### What is required
Exactly the lines from the start of the data through the line containing "obtain ⟨hbytes, rfl, rfl, rfl, rfl, rfl, rfl, rfl, hdisp⟩" should be output, with both ends kept and nothing added.

### Data listing
/-- IMPORT of a canonical state's own record gives the state back with dispChanged set. -/
theorem importedState_exportRecord {s : State} (hs : s.Inv) :
    importedState (exportRecord s) s = some { s with dispChanged := true } := by
  obtain ⟨t, ht⟩ := exists_importedState_iff.mpr (recordWellFormed_exportRecord s)
  have hinv : t.Inv := importState_keeps_inv (importState_of_some ht)
  have hrecord : exportRecord t = exportRecord s := exportRecord_of_importedState ht
  obtain ⟨ram, v, i, pc, stack, sp, dt, st, disp, -, -, -, -, -, -, -, -, -, -, rfl⟩ := importedState_some ht
  simp only [exportRecord, StateRecord.mk.injEq, Option.some.injEq, map_toNat_injective.eq_iff, BitVec.toNat_inj,
    Vector.toList_inj, Fin.val_inj, and_true] at hrecord
  obtain ⟨hbytes, rfl, rfl, rfl, rfl, rfl, rfl, rfl, hdisp⟩ := hrecord
  have hram : ram = s.ram := ram_eq_of_bytesAt_eq hs hinv rfl hbytes
  have hgrid : disp = s.disp := Vector.toList_inj.mp
    (List.map_injective_iff.mpr (fun _ _ => Vector.toList_inj.mp) hdisp)
  rw [ht, hram, hgrid]

/-- Settles O54: an accepted record is what its state exports; and IMPORT accepts the record of a canonical state, which
determines it. -/
theorem exportImportRoundTrip : Obligations.ExportImportRoundTrip := by
  refine ⟨fun r s t h => ?_, fun s hs => ?_⟩
  · have himport := importState_next h
    refine ⟨exportRecord_of_importedState himport, ?_⟩
    obtain ⟨_, _, _, _, _, _, _, _, _, -, -, -, -, -, -, -, -, -, -, rfl⟩ := importedState_some himport
    exact ⟨rfl, rfl, rfl, rfl⟩
  · have himport := importState_of_some (importedState_exportRecord hs)
    simp only [performAll, perform, himport, settle]

end Sys2Proof.Machine
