-- ==== Sys2Proof/Syntax.lean ====
section
/-! DEFINITION. The commands of the feeder: one constructor for each row of spec/opcode_table.json. -/

namespace Sys2Proof

/-- Where the commit of a boundary stands among the take requests of that boundary, which meet it in either order (R58, R59).
The follow is decided before the contact Gos, so `gosFirst` puts it first too. -/
structure CommitOrder where
  /-- The contact take requests come before the commit. -/
  contactsFirst : Bool
  /-- The request of a follow comes before the commit. -/
  followFirst : Bool
  /-- The requests of the contact Gos come before the commit. -/
  gosFirst : Bool
deriving DecidableEq, Repr

/-- A training-complete exchange: the tick it is complete at, at which a token is sent (R101), and the width it names (R98). -/
structure Exchange where
  tick : Nat
  width : Nat
deriving DecidableEq, Repr

/-- How the return line stood around a received character (R168): whether its stop bit is at the idle level, and whether the line before
it was idle for two character times or at the break level (`gap`, log entry 31). -/
structure Framing where
  stop : Bool
  gap : Bool
deriving DecidableEq, Repr

/-- A step of the CM-2408 (spec/opcode_table.json). An operand named `t` is the tick of the timebase at which the step
comes about. A management command carries the tag of its management unit and the values of its body as R184 lays them
out: a number as the body's bytes give it (before any range check or clamp), a flag as its bit 0.
A step that names a port, a source or an input of the feeder's own names one that exists. -/
inductive Instr where
  /-- Power applied; `gp` are the contact samples that seed b_0 (R18, R35, R39). -/
  | powerOnReset (gp : Tab 4 Bool)
  /-- The reset line (R18, R35, R39). -/
  | lineReset (gp : Tab 4 Bool)
  | linkUp
  | linkDown
  /-- One byte received in HUNT (R2). -/
  | huntByte (b : Byte)
  /-- The five header bytes (R3). -/
  | headerReceived (streamId address length : Nat)
  /-- The payload and the received CRC-32, complete at the arrival tick (R4). -/
  | unitReceived (t : Nat) (payload : List Byte) (crc : BitVec 32)
  | managementUnitStart (t : Nat)
  | reportTransmitted
  | setIdentity (tag : Byte) (address : Nat) (label : List Byte)
  | setFilter (tag : Byte) (index value mask cls source : Nat)
  | setFiltersInUse (tag : Byte) (count : Nat)
  | setReference (tag : Byte) (code : Nat)
  | setInternalRate (tag : Byte) (ticks : Nat)
  | setPhaseOffset (tag : Byte) (ticks : Nat)
  | setPwmGrid (tag : Byte) (k : Nat)
  | setContactFunction (tag : Byte) (input function : Nat)
  /-- A table write: start index, stated count, and the bytes of the elements as Table 12-3 lays them out (R42). -/
  | writeTileEntries (tag : Byte) (start count : Nat) (elements : List Byte)
  | writeChainLengths (tag : Byte) (start count : Nat) (elements : List Byte)
  /-- The byte whose bits 0 to 3 are pairs 0 to 3 (R184). -/
  | writeRingFlags (tag : Byte) (flags : Nat)
  | writeCanvasSize (tag : Byte) (width height : Nat)
  | writeWallCurve (tag : Byte) (start count : Nat) (elements : List Byte)
  | writeLightCurve (tag : Byte) (start count : Nat) (elements : List Byte)
  | writePatch (tag : Byte) (start count : Nat) (elements : List Byte)
  | writeSlotCounts (tag : Byte) (start count : Nat) (elements : List Byte)
  | readTable (tag : Byte) (bank table start count : Nat)
  | clone (tag : Byte)
  | cloneComplete
  /-- The request code (0 an explicit frame, 1 "next") and F (R46, R184). -/
  | take (tag : Byte) (request frame : Nat)
  | validationEnd
  | cancelTake (tag : Byte)
  | hold (tag : Byte) (scope : Nat)
  | release (tag : Byte) (scope : Nat)
  | chainRetrain (tag : Byte) (port : Nat)
  | chainDisable (tag : Byte) (port : Nat)
  | chainEnable (tag : Byte) (port : Nat)
  | setChainBudget (tag : Byte) (chain budget step : Nat)
  | setSourcePriority (tag : Byte) (source priority : Nat)
  | setSourceTimeout (tag : Byte) (source timeout : Nat)
  /-- A whole cue record (Table 9-1); each pair is a channel and a level. -/
  | writeCue (tag : Byte) (number up down delay : Nat) (follow : Option Nat) (link : Bool) (pairs : List (Nat × Nat))
  | deleteCue (tag : Byte) (number : Nat)
  | readCue (tag : Byte) (number : Nat)
  | go (tag : Byte)
  | goTo (tag : Byte) (number : Nat)
  | back (tag : Byte)
  | halt (tag : Byte)
  | resume (tag : Byte)
  | clearPlayback (tag : Byte)
  | setPwmOutput (tag : Byte) (output alignment polarity phase : Nat) (pair : Bool)
  | setFixturePort (t : Nat) (tag : Byte) (port : Nat) (enable : Bool) (rate divisor : Nat)
  | queryFixture (t : Nat) (tag : Byte) (port address kind : Nat)
  | setEventMask (tag : Byte) (mask : Nat)
  | queryStatus (t : Nat) (tag : Byte) (block : Nat)
  | clearStatus (tag : Byte) (block mask : Nat)
  | clearCounters (tag : Byte) (block : Nat)
  | flushInputs (tag : Byte)
  /-- The boundary. `gp` are the levels of GP0 to GP3 at it; `order` is the order in which its take requests and its commit
  meet, which R58 leaves open. -/
  | frameBoundary (gp : Tab 4 Bool) (order : CommitOrder)
  /-- Source `k` stands for S1, S2 or S3 as `k` is 0, 1 or 2. -/
  | sourceSilenceTimeout (k : Fin 3)
  | fadeStart
  | fadeComplete
  | followGo
  | autoHoldSet
  | trainingTimeout (p : Fin 8)
  | recoveryFailure (p : Fin 8)
  | holdoffEnd (p : Fin 8)
  | periodicCensus (p : Fin 8)
  | fixtureRefresh (p : Fin 2)
  | holdoverEnd
  | marksAcquisitionTimeout
  | marksReferenceLost
  | genlockPulse (t : Nat)
  | acquisitionTimeout
  | referenceLost
  | mappingUnitTake
  | mappingUnitEnd
  | partnerPresent (p : Fin 8)
  | partnerLost (p : Fin 8)
  /-- A training-complete exchange on lane 0 that names a width (R98); an accepted one sends the token at its tick (R101). -/
  | trainingComplete (p : Fin 8) (exchange : Exchange)
  | censusAnswer (p : Fin 8) (hop : Nat)
  | censusWindowEnd (p : Fin 8)
  /-- `errors` symbol errors received, or told of by a symbol error report (R103, R185). -/
  | symbolError (p : Fin 8) (errors : Nat)
  | shifterFrameEnd (p : Fin 2)
  /-- A character on the return line: its data, its parity bit, and how the line stood around it (R168). -/
  | fixtureCharacter (p : Fin 2) (data : Byte) (parity : Bool) (line : Framing)
  | fixtureFrameEnd (p : Fin 2)
  | replyWindowClose (p : Fin 2)
deriving DecidableEq, Repr

end Sys2Proof
end

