-- ==== Sys2Proof/Machine/Chain.lean ====
section
/-! DEFINITION. The Chain Ports (section 6). -/

namespace Sys2Proof.Machine

/-! ## Events and changes of state -/

/-- The causes of CHAIN_STATE, in the order R115 names them. -/
inductive ChainCause where
  | partnerPresent
  | partnerLost
  | trainingComplete
  | trainingTimeout
  | holdoffEnd
  | errorBurst
  | retrain
  | recoveryComplete
  | recoveryFailure
  | disable
  | enable
deriving DecidableEq, Repr

def ChainCause.code : ChainCause → Nat
  | .partnerPresent => 0
  | .partnerLost => 1
  | .trainingComplete => 2
  | .trainingTimeout => 3
  | .holdoffEnd => 4
  | .errorBurst => 5
  | .retrain => 6
  | .recoveryComplete => 7
  | .recoveryFailure => 8
  | .disable => 9
  | .enable => 10

/-- A width that may be none (R184). -/
def lanesBytes (w : Option Lanes) : List Byte := opt (fun l => u8 l.toNat) w

/-- CHAIN_STATE is offered at a change of state (R115): port, old and new state, width after the change, cause. -/
def offerChainState (p : Fin 8) (before : PortState) (cause : ChainCause) (s : State) : State :=
  offer .chainState
    (u8 p.val ++ u8 before.code ++ u8 (s.port p).state.code ++ lanesBytes (s.port p).width ++ u8 cause.code) s

/-- A message sent by a port on the lanes of its width. -/
def sendChain (p : Fin 8) (m : ChainMessage) (s : State) : State :=
  match (s.port p).width with
  | none => s
  | some w => emit (.chain p w m) s

/-- The training pattern on every lane of the offer (R98). -/
def sendPattern (p : Fin 8) (s : State) : State :=
  match (s.port p).offer with
  | none => s
  | some w => emit (.chain p w (.pattern w)) s

/-- The port offers a width with its count of boundaries at 0 (R98, R104). -/
def startOffer (p : Fin 8) (w : Lanes) (s : State) : State :=
  sendPattern p (s.setPort p { s.port p with offer := some w, count := 0, window := none })

/-- The port enters TRAINING, offering 4 lanes (R97, R98). -/
def enterTraining (p : Fin 8) (cause : ChainCause) (s : State) : State :=
  offerChainState p (s.port p).state cause
    (startOffer p .four (s.setPort p { s.port p with state := .training, holdoff := none }))

/-- A port in DOWN whose partner is present enters TRAINING if no retry holdoff runs (R97). -/
def tryTraining (p : Fin 8) (cause : ChainCause) (s : State) : State :=
  if (s.port p).state = .down ∧ (s.port p).partner = true ∧ (s.port p).holdoff = none then enterTraining p cause s
  else s

/-- The port enters DOWN: lanes idle, any census abandoned; width and census are kept (R97, R101). -/
def enterDown (p : Fin 8) (cause : ChainCause) (s : State) : State :=
  offerChainState p (s.port p).state cause
    (s.setPort p { s.port p with state := .down, offer := none, count := 0, window := none })

/-- The segments the port still held are sent up to `k` of them; the rest are dropped and counted (R112). -/
def dropUnsent (p : Fin 8) (k : Nat) (s : State) : State :=
  let kept := (s.port p).unsent.take k
  let dropped := (s.port p).unsent.length - kept.length
  let s := kept.foldl (fun s g => sendChain p (.segment g) s) s
  s.setPort p { s.port p with
    unsent := []
    counters := { (s.port p).counters with droppedSegments := bumpBy dropped (s.port p).counters.droppedSegments } }

/-- The port breaks the frame of the interval, counted once for it; how many of the segments handed to it were already
sent is a free value (R112, log entry 6). -/
def breakFrame (p : Fin 8) (s : State) : State :=
  let s' := useDraw (dropUnsent p (freeDraw s % ((s.port p).unsent.length + 1)) s)
  if (s'.port p).broken then s'
  else s'.setPort p { s'.port p with
    broken := true
    counters := { (s'.port p).counters with framesBroken := bump (s'.port p).counters.framesBroken } }

/-- An ACTIVE port enters RECOVERY, offering its current width; the frame of the interval is broken (R103 to R105, R112). -/
def enterRecovery (p : Fin 8) (cause : ChainCause) (s : State) : State :=
  let s := breakFrame p s
  let s := s.setPort p { s.port p with
    state := .recovery
    entryWidth := (s.port p).width
    counters := { (s.port p).counters with recoveries := bump (s.port p).counters.recoveries } }
  offerChainState p .active cause (startOffer p ((s.port p).width.getD .one) s)

/-- The port sends its pending cap, if one is pending (R114). -/
def sendCap (p : Fin 8) (s : State) : State :=
  match (s.port p).cap with
  | none => s
  | some watts =>
    let s := sendChain p (.cap watts) s
    s.setPort p { s.port p with
      cap := none
      counters := { (s.port p).counters with capsSent := bump (s.port p).counters.capsSent } }

/-- The port sends the census token and its window opens (R101). -/
def sendToken (p : Fin 8) (s : State) : State :=
  let s := sendChain p .token s
  s.setPort p { s.port p with window := some ⟨s.now, []⟩ }

/-- The port enters ACTIVE at the end of training or recovery (R100, R104). -/
def enterActive (p : Fin 8) (s : State) : State :=
  let x := s.port p
  let narrowed : Bool := x.state = .recovery ∧
    (x.width.map Lanes.toNat).getD 0 < (x.entryWidth.map Lanes.toNat).getD 0
  let cause : ChainCause := if x.state = .recovery then .recoveryComplete else .trainingComplete
  let s := s.setPort p { x with
    state := .active, offer := none, count := 0, errors := 0, censusCount := 0
    widthNarrowed := x.widthNarrowed || narrowed
    retrainDone := x.retrainDone || x.retrain
    retrain := false }
  sendCap p (offerChainState p x.state cause s)

/-! ## Bringing a chain up -/

/-- The return signal appears on lane 0 (R97). -/
def execPartnerPresent (p : Fin 8) (s : State) : Out :=
  .next (tryTraining p .partnerPresent (s.setPort p { s.port p with partner := true }))

/-- The return signal goes: TRAINING, ACTIVE and RECOVERY enter DOWN; an ACTIVE port breaks its frame (R97, R112). -/
def losePartner (p : Fin 8) (s : State) : State :=
  let s := s.setPort p { s.port p with partner := false }
  match (s.port p).state with
  | .training => enterDown p .partnerLost s
  | .active => enterDown p .partnerLost (breakFrame p s)
  | .recovery => enterDown p .partnerLost s
  | .down => s
  | .disabled => s

def execPartnerLost (p : Fin 8) (s : State) : Out := .next (losePartner p s)

/-- An exchange is passed over and counted (R98). -/
def passExchange (p : Fin 8) (s : State) : State :=
  s.setPort p { s.port p with
    counters := { (s.port p).counters with badExchanges := bump (s.port p).counters.badExchanges } }

/-- The width of an exchange is 1, 2 or 4 lanes and no wider than the offer (R98). -/
def acceptableWidth (offer : Option Lanes) (width : Nat) : Option Lanes :=
  match lanesOfNat width with
  | none => none
  | some w => if w.toNat ≤ (offer.map Lanes.toNat).getD 0 then some w else none

/-- A training-complete exchange arrives (R98): accepted, passed over, or not looked at in DISABLED. -/
def trainingExchange (p : Fin 8) (width : Nat) (s : State) : State :=
  let x := s.port p
  if x.state = .disabled then s
  else if (x.state = .training ∨ x.state = .recovery) ∧ x.window = none then
    match acceptableWidth x.offer width with
    | some w => sendToken p (s.setPort p { x with width := some w })
    | none => passExchange p s
  else passExchange p s

/-- Training has failed: DOWN with a retry holdoff of 25 boundaries (R98). -/
def failTraining (p : Fin 8) (s : State) : State :=
  let s := enterDown p .trainingTimeout s
  s.setPort p { s.port p with
    holdoff := some 25
    counters := { (s.port p).counters with trainingFailures := bump (s.port p).counters.trainingFailures } }

/-- Recovery has failed: DOWN without a holdoff, and TRAINING at once where the partner is present (R104, R97). -/
def failRecovery (p : Fin 8) (s : State) : State :=
  let s := enterDown p .recoveryFailure s
  let s := s.setPort p { s.port p with
    counters := { (s.port p).counters with recoveryFailures := bump (s.port p).counters.recoveryFailures } }
  tryTraining p .partnerPresent s

/-- No exchange has been accepted yet in a state that offers a width (R98, R104). -/
def awaitsExchange (x : Port) (state : PortState) : Bool := decide (x.state = state) && x.window.isNone

/-- The boundary that brings the count to 10 in TRAINING with no exchange accepted (R98). -/
def trainingIsOver (x : Port) : Bool := awaitsExchange x .training && decide (10 ≤ x.count + 1)

/-- The boundary that brings the count to 10 in RECOVERY with no exchange accepted (R104). -/
def recoveryIsOver (x : Port) : Bool := awaitsExchange x .recovery && decide (10 ≤ x.count + 1)

/-- The count increments and the offer steps narrower (R98, R104). -/
def stepOffer (p : Fin 8) (s : State) : State :=
  sendPattern p (s.setPort p { s.port p with
    count := (s.port p).count + 1, offer := (s.port p).offer.map Lanes.narrower })

/-- The boundary at which the holdoff reaches 0 (R99). -/
def holdoffIsOver (x : Port) : Bool :=
  match x.holdoff with
  | none => false
  | some k => decide (x.state = .down) && decide (k ≤ 1)
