/-- The OPEN frame is given up: its units are counted as unassigned, and its accumulation is discarded (R79, R83, R87,
R93, R121). -/
def giveUpFrame (s : State) : State :=
  discardAccumulation (remarkBuffer .unassigned (stopMapping countUnassigned s))

/-- An OPEN frame is abandoned (R87, R93); nothing happens where the record is not OPEN. -/
def abandonFrame (s : State) : State :=
  match s.canvas.record with
  | none => s
  | some r =>
    if r.state = .isOpen then
      let s := giveUpFrame s
      s.setCanvas { s.canvas with
        record := some { r with state := .abandoned }
        counters := { s.canvas.counters with framesAbandoned := bump s.canvas.counters.framesAbandoned } }
    else s

/-- An OPEN frame is superseded by one that begins (R79). -/
def supersedeFrame (s : State) : State :=
  if isOpenRecord s then
    let s := giveUpFrame s
    s.setCanvas { s.canvas with
      counters := { s.canvas.counters with framesSuperseded := bump s.canvas.counters.framesSuperseded } }
  else s

/-! ## Holds -/

/-- The wall is held while any of the three causes stands (R87). -/
def wallHeld (c : Canvas) : Bool := c.operator || c.contact || c.auto

/-- The causes in the order R92 names them. -/
inductive HoldCause where
  | operator
  | contact
  | auto
deriving DecidableEq, Repr

def HoldCause.code : HoldCause → Nat
  | .operator => 0
  | .contact => 1
  | .auto => 2

/-- HOLD_ENTERED or HOLD_LEFT: scope (wall 0, light 1), cause, frame counter (R92). -/
def holdBody (scope : Nat) (cause : HoldCause) (n : FrameNo) : List Byte := u8 scope ++ u8 cause.code ++ frameBytes n

/-- A wall cause changes; the event is offered when the wall goes between held and not held (R92). -/
def changeWall (cause : HoldCause) (after : Canvas) (s : State) : State :=
  let s' := s.setCanvas after
  if !wallHeld s.canvas && wallHeld after then offer .holdEntered (holdBody 0 cause s.frameNo) s'
  else if wallHeld s.canvas && !wallHeld after then offer .holdLeft (holdBody 0 cause s.frameNo) s'
  else s'

/-- The operator cause arises: the OPEN frame is abandoned; a cause that stands already changes nothing (R87, R89). -/
def holdWall (s : State) : State :=
  if s.canvas.operator then s
  else abandonFrame (changeWall .operator { s.canvas with operator := true } s)

/-- The operator cause clears (R90). -/
def releaseWall (s : State) : State := changeWall .operator { s.canvas with operator := false } s

/-- The light operator cause; it acts at the next boundary (R91). -/
def setLightOperator (on : Bool) (s : State) : State := s.setCanvas { s.canvas with lightOperator := on }

/-- The causes as they stand (R89): operator, contact, auto, light. That the set of wall causes is one flag byte for each, and
not a counted list, is the model's choice (log entry 18). -/
def causesBody (c : Canvas) : List Byte := flag c.operator ++ flag c.contact ++ flag c.auto ++ flag c.lightOperator

/-- Hold (R89); its event comes before its answer (log entry 30). -/
def doHold (tag : Byte) (scope : Nat) (s : State) : State :=
  match scopeOfCode scope with
  | none => refuse tag Code.hold .outOfRange s
  | some (wall, light) =>
    let s := if wall then holdWall s else s
    let s := if light then setLightOperator true s else s
    answer tag Code.hold .ok (causesBody s.canvas) s

def execHold (tag : Byte) (scope : Nat) (s : State) : Out := engineRuns (doHold tag scope) s

/-- Release (R90); its event comes before its answer (log entry 30). -/
def doRelease (tag : Byte) (scope : Nat) (s : State) : State :=
  match scopeOfCode scope with
  | none => refuse tag Code.release .outOfRange s
  | some (wall, light) =>
    let s := if wall then releaseWall s else s
    let s := if light then setLightOperator false s else s
    answer tag Code.release .ok (causesBody s.canvas) s

def execRelease (tag : Byte) (scope : Nat) (s : State) : Out := engineRuns (doRelease tag scope) s

/-- The light hold comes into force, or ends, at the boundary after its cause changed (R91, R92). -/
def lightHoldBoundary (s : State) : State :=
  let s' := s.setCanvas { s.canvas with lightHold := s.canvas.lightOperator }
  if !s.canvas.lightHold && s.canvas.lightOperator then offer .holdEntered (holdBody 1 .operator s.frameNo) s'
  else if s.canvas.lightHold && !s.canvas.lightOperator then offer .holdLeft (holdBody 1 .operator s.frameNo) s'
  else s'

/-- The boundary at which the count of boundaries without an assigned frame reaches 2 (R88). -/
def autoHoldDue (c : Canvas) : Bool := !c.assignedNow && !c.auto && decide (2 ≤ c.autoCount + 1)

/-- The auto cause is set with the count at 2 (R88, R92). -/
def setAutoHold (s : State) : State := changeWall .auto { s.canvas with auto := true, autoCount := 2 } s

/-- The boundary's count of R88. -/
def autoHoldBoundary (s : State) : State :=
  let s' :=
    if autoHoldDue s.canvas then setAutoHold s
    else if s.canvas.assignedNow then s
    else s.setCanvas { s.canvas with autoCount := min 2 (s.canvas.autoCount + 1) }
  s'.setCanvas { s'.canvas with assignedNow := false }

def execAutoHoldSet (s : State) : Out := .next (if autoHoldDue s.canvas then setAutoHold s else s)

/-! ## The frame tracker -/

/-- A frame begins and takes the record (R78): UNASSIGNED while an operator or contact cause stands, otherwise OPEN and
assigned to the running interval. `damaged` is set for a frame that a loss notice begins (R82). -/
def beginFrame (number : BitVec 16) (damaged : Bool) (s : State) : State :=
  let s := supersedeFrame s
  if s.canvas.operator || s.canvas.contact then
    s.setCanvas { s.canvas with record := some ⟨number, .unassigned, none, none, 0, [], false⟩ }
  else
    let s := changeWall .auto { s.canvas with auto := false } s
    beginAccumulation (s.setCanvas { s.canvas with
      record := some ⟨number, .isOpen, some s.frameNo, none, 0, [], damaged⟩
      autoCount := 0
      assignedNow := true
      counters := { s.canvas.counters with framesAssigned := bump s.canvas.counters.framesAssigned } })

/-- Whether a number begins a new frame: the record holds none, or another number (R78). -/
def beginsFrame (s : State) (number : BitVec 16) : Bool := (s.canvas.record.map FrameRecord.number) ≠ some number

/-- A unit of the OPEN frame is tested in the order of R80: its mark, and the state with the record or a counter changed. -/
def checkLine (u : PictureUnit) (r : FrameRecord) (s : State) : UnitMark × State :=
  let w := s.activeBank.canvasW.toNat
  let h := s.activeBank.canvasH.toNat
  let last := u.first + u.pixels.length
  let k := s.canvas.counters
  if h ≤ u.line ∨ w ≤ u.first then
    (.discard, s.setCanvas { s.canvas with
      counters := { k with outsideCanvasUnits := bump k.outsideCanvasUnits } })
  else if u.line < r.lastLine.getD 0 ∨ (r.lastLine = some u.line ∧ u.first < r.lastEnd) then
    (.discard, s.setCanvas { s.canvas with
      counters := { k with outOfOrderUnits := bump k.outOfOrderUnits } })
  else
    (.mapping (min last w - u.first), s.setCanvas { s.canvas with
      record := some { r with lastLine := some u.line, lastEnd := last }
      counters := { k with clippedUnits := bumpIf (decide (w < last)) k.clippedUnits } })

/-- A unit that belongs to the record, by the record's state (R80, R81). -/
def judgeUnit (u : PictureUnit) (s : State) : UnitMark × State :=
  match s.canvas.record with
  | none => (.discard, s)
  | some r =>
    match r.state with
    | .isOpen => checkLine u r s
    | .closed => (.discard, countLate s)
    | .abandoned => (.discard, countUnassigned s)
    | .unassigned => (.discard, countUnassigned s)

/-- The frame tracker examines a unit as it joins the picture buffer (R78). -/
def trackUnit (u : PictureUnit) (s : State) : UnitMark × State :=
  judgeUnit u (if beginsFrame s u.frame then beginFrame u.frame false s else s)

/-- A loss notice from intake (R82). -/
def lossNotice (number : BitVec 16) (s : State) : State :=
  if beginsFrame s number then beginFrame number true s
  else
    match s.canvas.record with
    | none => s
    | some r =>
      if r.state = .isOpen then s.setCanvas { s.canvas with record := some { r with damaged := true } } else s

/-! ## The mapping engine -/

/-- The ticks a taken unit takes: 8 to discard, 8 + ceil(p / 8) to map p kept pixels (R83). -/
def mappingTicks : UnitMark → Nat
  | .mapping kept => 8 + (kept + 7) / 8
  | .discard => 8
  | .late => 8
  | .unassigned => 8

/-- Pieces handed on: so many whole ones, and of the next the values of so many pixels. -/
def handFirst (pieces : List Piece) (handed begun : Nat) (s : State) : State :=
  let s := (pieces.take handed).foldl handPiece s
  match pieces.drop handed with
  | [] => s
  | x :: _ => handValues x.entry (x.values.take begun) s

/-- The pieces and values still to be handed on after those. -/
def handRest (pieces : List Piece) (handed begun : Nat) (s : State) : State :=
  match pieces.drop handed with
  | [] => s
  | x :: rest => rest.foldl handPiece (handValues x.entry (x.values.drop begun) (handSegment x.port x.segment s))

### Answer box
/-- IMPORT of a canonical state's own record gives the state back with dispChanged set. -/
theorem importedState_exportRecord {s : State} (hs : s.Inv) :
    importedState (exportRecord s) s = some { s with dispChanged := true } := by
  obtain ⟨t, ht⟩ := exists_importedState_iff.mpr (recordWellFormed_exportRecord s)
  have hinv : t.Inv := importState_keeps_inv (importState_of_some ht)
  have hrecord : exportRecord t = exportRecord s := exportRecord_of_importedState ht
  obtain ⟨ram, v, i, pc, stack, sp, dt, st, disp, -, -, -, -, -, -, -, -, -, -, rfl⟩ := importedState_some ht
  simp only [exportRecord, StateRecord.mk.injEq, Option.some.injEq, map_toNat_injective.eq_iff, BitVec.toNat_inj,
    Vector.toList_inj, Fin.val_inj, and_true] at hrecord
  obtain ⟨hbytes, rfl, rfl, rfl, rfl, rfl, rfl, rfl, hdisp⟩ := hrecord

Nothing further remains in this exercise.